Event benefits lighthouse museum and Loxahatchee River Historical Society

16 short environmental films are planned

Looking for something fun and fund-friendly in Jupiter?

Residents can sit under the stars Saturday, April 8 next to the Jupiter Inlet Lighthouse & Museum and watch 16 short films highlighting efforts to preserve the environment.

It was a hit last year with 500 people attending. The $10 ticket raises money for the Loxahatchee River Historical Society and the JILM.

“People from all walks of life share their experiences, feelings and accomplishments in and around their oceans, lands, and communities in these mesmerizing films,” said Kathleen Glover, JILM Assistant Director and Wild and Scenic Film Festival-Jupiter Coordinator.

The films, which begin at 7:45 p.m., vary in length from about three minutes to about 17 minutes. They are shown on a giant screen at the water’s edge in front of the lighthouse.

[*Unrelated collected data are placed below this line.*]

-- ==== Sys2Proof/Machine/QueueBase.lean ====
section
/-!
DEFINITION. Access to the hardware queues and to the fields of a send descriptor (R73, R77, R85).
-/
namespace Sys2Proof.Machine

def queue (s : State) (qn : Nat) : Queue := sget {} s.qm.queues qn

def setQueue (qn : Nat) (f : Queue → Queue) (s : State) : State :=
  { s with qm := { s.qm with queues := smod {} s.qm.queues qn f } }

/-- Does a queue exist (R80)? -/
def qExists (q : Queue) : Bool := q.state != .unborn && q.state != .destroyed

/-- Is a queue on its way to DESTROYED with its work abandoned (R108)? -/
def dying (q : Queue) : Bool := q.forced && q.destroying.isSome

/-- Ring size. -/
def qSize (q : Queue) : Nat := 2 ^ q.log2

/-! Fields of the send descriptor (Table 03-4). -/
def dOPCODE (d : Nat) : Nat := fld d 7 0
def dSIGNAL (d : Nat) : Bool := bit d 8
def dFENCE (d : Nat) : Bool := bit d 9
def dORDER (d : Nat) : Bool := bit d 10
def dINDIRECT (d : Nat) : Bool := bit d 11
def dSOLICIT (d : Nat) : Bool := bit d 12
def dTCLASS (d : Nat) : Nat := fld d 18 16
def dCOLOUR (d : Nat) : Nat := fld d 20 19
def dDOMAIN (d : Nat) : Nat := fld d 63 48
def dDEST (d : Nat) : Nat := fld d 95 64
def dKEY (d : Nat) : Nat := fld d 127 96
def dUSER (d : Nat) : Nat := fld d 191 128
def dTARGET (d : Nat) : Nat := fld d 255 192
def dLOCAL (d : Nat) : Nat := fld d 319 256
def dLENGTH (d : Nat) : Nat := fld d 351 320
def dFRAGS (d : Nat) : Nat := fld d 367 352
def dOP0 (d : Nat) : Nat := fld d 447 384
def dOP1 (d : Nat) : Nat := fld d 511 448
def dIMM (d : Nat) : Nat := fld d 415 384

/-- The operation of an entry number. -/
def findOp (q : Queue) (entry : Nat) : Option SendOp := q.ops.find? fun o => o.n == entry

/-- The next operation to start: the oldest that has not started, where its FENCE allows it: every
earlier descriptor of the queue has retired (Table 03-4). -/
def nextOp (q : Queue) : Option SendOp :=
  match q.ops.find? fun o => !o.started && o.done.isNone with
  | none => none
  | some o =>
    if dFENCE o.desc && (match q.ops.head? with | some h => h.n != o.n | none => false) then none
    else some o

/-- Mark an operation as started. -/
def markStarted (qn entry : Nat) (s : State) : State :=
  setQueue qn (fun q => { q with
    ops := updFirst (fun o => o.n == entry) (fun o => { o with started := true }) q.ops }) s

/-- The descriptor of kind `p` that a start command finds at the front of a queue. -/
def startable (s : State) (qn : Nat) (p : Nat → Bool) : Option SendOp :=
  let q := queue s qn
  if q.type = qSEND && qExists q then
    match nextOp q with
    | some o => if p (dOPCODE o.desc) then some o else none
    | none => none
  else none

/-- An operation reaches its completion condition: QM retires it in ring order (R88). -/
def complete (qn entry : Nat) (c : Comp) (s : State) : State := later (.complete qn entry c) s

end Sys2Proof.Machine
end

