-- ==== Sys2Proof/Machine/Engine.lean ====
section
/-!
DEFINITION. How an engine runs: issue and switch, traps and the return from them, events, work items,
loads and stores, precise sampling (R374, R376, R381 to R385, R397, R412 to R415).
-/
namespace Sys2Proof.Machine

/-- The outcome of a command. -/
abbrev Out3 := Host.Outcome State Fault Refusal

/-! ### Precise sampling (R397, R398) -/

/-- Is an engine selected in 0x8442? -/
def sampleEngine (s : State) (e : Nat) : Bool :=
  if e < 64 then bit (rc s 0x8442 0) e else bit (rc s 0x8442 1) (e - 64)

/-- A period of sampling begins where none runs: the objects of R400 take effect here. -/
def samplePeriod (e : Nat) (s : State) : State :=
  if (engine s e).sampCount ≠ 0 then s
  else
    let period := if sampleEngine s e then rc s 0x8440 0 else 0
    setEngine e (fun g => { g with
      sampPeriod := period, sampKinds := rc s 0x8441 0, sampCap := rc s 0x8443 0, sampDue := false }) s

/-- One instruction issues: choose whether it is the sampled one.  The position within each period is
a free value. -/
def sampleIssue (e c word kind : Nat) (s : State) : State :=
  let s := samplePeriod e s
  let g := engine s e
  if g.sampPeriod = 0 then setCtx e c (fun x => { x with samp := none }) s
  else
    let (pos, s) := if g.sampCount = 0 then draw g.sampPeriod s else (g.sampAt, s)
    let due := g.sampDue || g.sampCount == pos
    let take := due && bit g.sampKinds kind
    let s := setEngine e (fun g => { g with
      sampAt := pos
      sampDue := due && !take
      sampCount := if g.sampCount + 1 = g.sampPeriod then 0 else g.sampCount + 1 }) s
    let pc := (pcOf s e c).toNat
    setCtx e c (fun x => { x with samp := if take then some (pc, word, kind, 0, 0) else none }) s

/-- The place that the instruction in progress accesses. -/
def sampleAccess (e c : Nat) (p : EPlace) (addr : Nat) (s : State) : State :=
  setCtx e c (fun x => { x with
    samp := x.samp.map (fun t => (t.1, t.2.1, t.2.2.1, targetCode p, addr)) }) s

/-- Write a sample record (Table 13-14); LATENCY and whether the pool's write bandwidth is exhausted are free
values (timing).  Without a pool sampling has stopped (R445). -/
def sampleWrite (e c : Nat) (t : Nat × Nat × Nat × Nat × Nat) (s : State) : State :=
  let (drop, s) := draw 2 s
  if poolCells s 4 = 0 then s
  else if drop = 1 then bump 0x8446 0 s
  else
    let (lat, s) := draw (2 ^ 24) s
    let pkg := inPackage s e c
    let slot := match slotOf (ectx s e c) with
      | some k => if pkg then k + 1 else 0
      | none => 0
    let r := now s * 2 ^ 192 + t.2.2.2.2 % 2 ^ 64 * 2 ^ 128 + t.2.1 % 2 ^ 32 * 2 ^ 96
      + t.1 % 2 ^ 16 * 2 ^ 80 + e * 2 ^ 73 + c * 2 ^ 71 + t.2.2.1 * 2 ^ 68 + t.2.2.2.1 * 2 ^ 65
      + b2n pkg * 2 ^ 64 + lat * 2 ^ 40 + slot * 2 ^ 32
    let pos := count s 0x8445 0 % (engine s e).sampCap
    let s := { s with me := { s.me with ring := sset 0 s.me.ring pos r } }
    bumpEngine e 7 1 (bump 0x8445 0 s)

/-- An instruction retires (Table 22-4 e 0). -/
def retire (e c : Nat) (s : State) : State :=
  let s := bumpEngine e 0 1 s
  match (ectx s e c).samp with
  | none => s
  | some t => setCtx e c (fun x => { x with samp := none }) (sampleWrite e c t s)

/-- An instruction without a result completes: pc + 4. -/
def nextPc (e c : Nat) (s : State) : State := retire e c (setPc e c (pcOf s e c + 4) s)

/-- An instruction completes with a result. -/
def finish (e c rd : Nat) (v : Word64) (s : State) : State := nextPc e c (setReg e c rd v s)

/-! ### Work items (R383, R385, R386) -/

/-- The completion of a service that ends CANCELLED (R386). -/
def cancelled (reason cause : Nat) : Comp := { status := stCANCELLED, imm := cause * 256 + reason }

/-- The queue descriptor that an item serves. -/
def itemDesc : ItemKind → Option (Nat × Nat)
  | .service qn entry | .package _ qn entry => some (qn, entry)
  | _ => none

/-- An item leaves its context: with a completion where it serves a descriptor, unless its queue was
destroyed with FORCE; a built-in service ends its descriptor itself where its handler has ended.  The
context's reservation and locks go (R413, R423), and an item that waits takes its place. -/
def endItem (e c : Nat) (comp : Comp) (s : State) : State :=
  match (ectx s e c).item with
  | none => s
  | some it =>
    let s := setCtx e c (fun x => { x with item := none, resv := none, wait := .ready, granted := none }) s
    let s := setEngine e (fun g => { g with offer := true }) s
    let s := later (.orphan [.engine (e * 4 + c)]) (bumpEngine e 3 1 s)
    let s := when_ (!s.me.items.isEmpty) (later .dispatch) s
    match itemDesc it.kind with
    | none => s
    | some (qn, entry) =>
      if it.abandoned then later (.kickQueue qn) s
      else match it.kind with
        | .package _ _ _ =>
          later (.complete qn entry comp) (when_ (comp.status == stCANCELLED) (bump 0x8451 0) s)
        | _ => when_ (comp.status == stCANCELLED) (later (.serviceEnds qn entry comp)) s
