/-- The scope was not quiescent within 0x8412:00: abandoned (R395). -/
def quiesceTimeout (target : Nat) (s : State) : State :=
  match findAct s target with
  | some a =>
    let over_ := a.since + a.limit
    if a.state == .quiescing && over_ ≤ ticks s && (!scopeQuiet s a || over_ < ticks s) then
      let t := ticks s - a.since
      let s := resumeOld target s
      let st : ActStatus :=
        { state := 5, target := target, reason := 5, instant := a.instant, quiesce := t }
      let s := setActStatus (fun _ => st) s
      logEvent 4 0 0x10 3 (beBytes 1 target ++ beBytes 1 5 ++ beBytes 8 t) s
    else s
  | none => s

/-- The activation instant is reached (R394). -/
def activationInstant (target : Nat) (s : State) : State :=
  match findAct s target with
  | some a =>
    if a.state == .armed && shotDue s (.activation target) then
      let (_, s) := fireShot (.activation target) s
      beginQuiesce target a.source a.instant a.remove s
    else s
  | none => s

/-- The activation command word (Table 13-11). -/
def activationCommand (v : Nat) (s : State) : State :=
  let target := fld v 127 120
  let action := fld v 119 112
  if fld v 39 0 ≠ 0 then s
  else if action = 1 then activate target (fld v 111 104) (fld v 103 40) s
  else if action = 2 then activationCancel target s
  else if action = 3 then packageRemove target s
  else s

/-! ### States shown by the dictionary -/

/-- 0x8401: 0 OFF, 1 IDLE, 2 RUNNING, 3 QUIESCED, 4 HALTED. -/
def engineState (s : State) (e : Nat) : Nat :=
  if !domOn s (domainOf e) then 0
  else if (engine s e).halted then 4
  else if [0, 1, 2, 3].any fun c => (ectx s e c).item.isSome then 2
  else if quiescing s (clusterOf e) then 3
  else 1

end Sys2Proof.Machine
end

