/-- The piece of a buffer from byte `pos` on, at most `n` bytes: within one fragment and one page. -/
def pieceAt (addr : Nat) (frags : List (Nat × Nat)) (pos n : Nat) : Nat × Nat :=
  let (a, run) := if frags.isEmpty then (addr + pos, n) else fragAt frags pos
  let a := a % 2 ^ 64
  (a, min (min n run) (4096 - a % 4096))

end Sys2Proof.Machine
end

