/-- Close with FORCE: the started operations retire without a completion. -/
def closeConnForce (fn : Nat) (s : State) : State :=
  adminStart fn (fun d => dOPCODE d = 0x88 && rACTION d = 4 && aOPTION d) (fun aqn o s =>
    let c := rCONN o.desc
    let x := conn s c
    if x.state != .closed && x.fn ≠ fn then adminDone aqn o.n { status := asNOTPERMITTED } s
    else if x.state == .closed then adminDone aqn o.n { status := asBADSTATE } s
    else
      let ops := connOps s c
      -- messages that have retired and are not acknowledged are abandoned too: their answers are counted
      let s := foldSt (fun (k : Nat × Nat) s => abandonAt k.1 k.2 s) (connMsgs s c) s
      let s := foldSt (fun (k : Nat × Nat) s =>
        complete k.1 k.2 { status := stOK, quiet := true } (abandonMsg k.1 k.2 s)) ops s
      let s := match x.closeBy with
        | some (a, n) => adminDone a n { status := asINTERRUPTED } s
        | none => s
      adminDone aqn o.n { status := stOK, length := ops.length } (freeConn c s)) s

/-! ### Reachability (R178, R277) -/

/-- RT reports peer nodes unreachable: their connections enter ERROR and their messages end. -/
def peersUnreachable (nodes : List Nat) (s : State) : State :=
  let s := foldSt (fun (e : Nat × Conn) s =>
    if e.2.state == .opened && nodes.contains (idNode e.2.peer) then connError e.1 stUNREACHABLE s else s)
    s.ra.conns s
  let msgs := s.ra.src.flatMap fun (e : Nat × FlowSrc) =>
    if nodes.contains (idNode e.2.key.dest) then
      (e.2.msgs.filter fun m => m.owner != .skip).map fun m => (e.1, m.rsn)
    else []
  foldSt (fun (k : Nat × Nat) s => failMsg k.1 k.2 stUNREACHABLE 0 s) msgs s

end Sys2Proof.Machine
end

“Visitors sit outside on the grass in their lawn chairs. The lighthouse is turned on. Boats are floating in the inlet. It’s a very laid back, comfortable atmosphere,” Glover said.

Gates open at 6 p.m. with live music and a raffle. Snacks, beer and wine and burritos will be available for purchase.

Organizations such as the Andrew “Red” Harris Foundation, the Bureau of Land Management, the Loxahatchee River Center and the Sierra Club will have booths for film-goers to visit and learn how to get involved in environmental causes.

The Loxahatchee River Historical Society plans to award its third annual Outstanding Stewardship Award, honoring those who have had a significant impact on the local community in the areas of heritage and the natural environment.

Tickets are available online at jupiterlighthouse.org. Ticket holders purchasing a Lighthouse Membership during the event get $10 off their membership fee.

“These unique films tell the bigger story of our history, who we are as a people, and our symbiotic relationship with our planet. They are short films that make a big impact on the viewer, inspiring personal action. They encourage us to take time to immerse ourselves in the soothing comfort of nature and learning to love it. We have one home planet and each one of us can see ourselves as the ‘keepers’,” said Glover.

Here’s some sneak movie previews:

- Selah: Water From Stone tells the story of a former fast-food chain owner who sells his successful business and devotes his life to restoring a dry, neglected and overgrazed ranch in the Texas hill country. He took the worst piece of property he could find and transformed over 5,000 acres into a lush green paradise preserve.

- Coral Reef Rescue explores the problem and the accidental discovery that led to a brilliant new idea of accelerating the growth of coral in labs. This discovery is now used to repopulate reefs with healthy coral nurseries.

- Canyon Song is about two young Navajo women who sing songs and call to their long-deceased ancestors. The songs let their ancestors know the young women are arriving into the sacred Arizona canyon, which whispers back to them and anchors them to their past.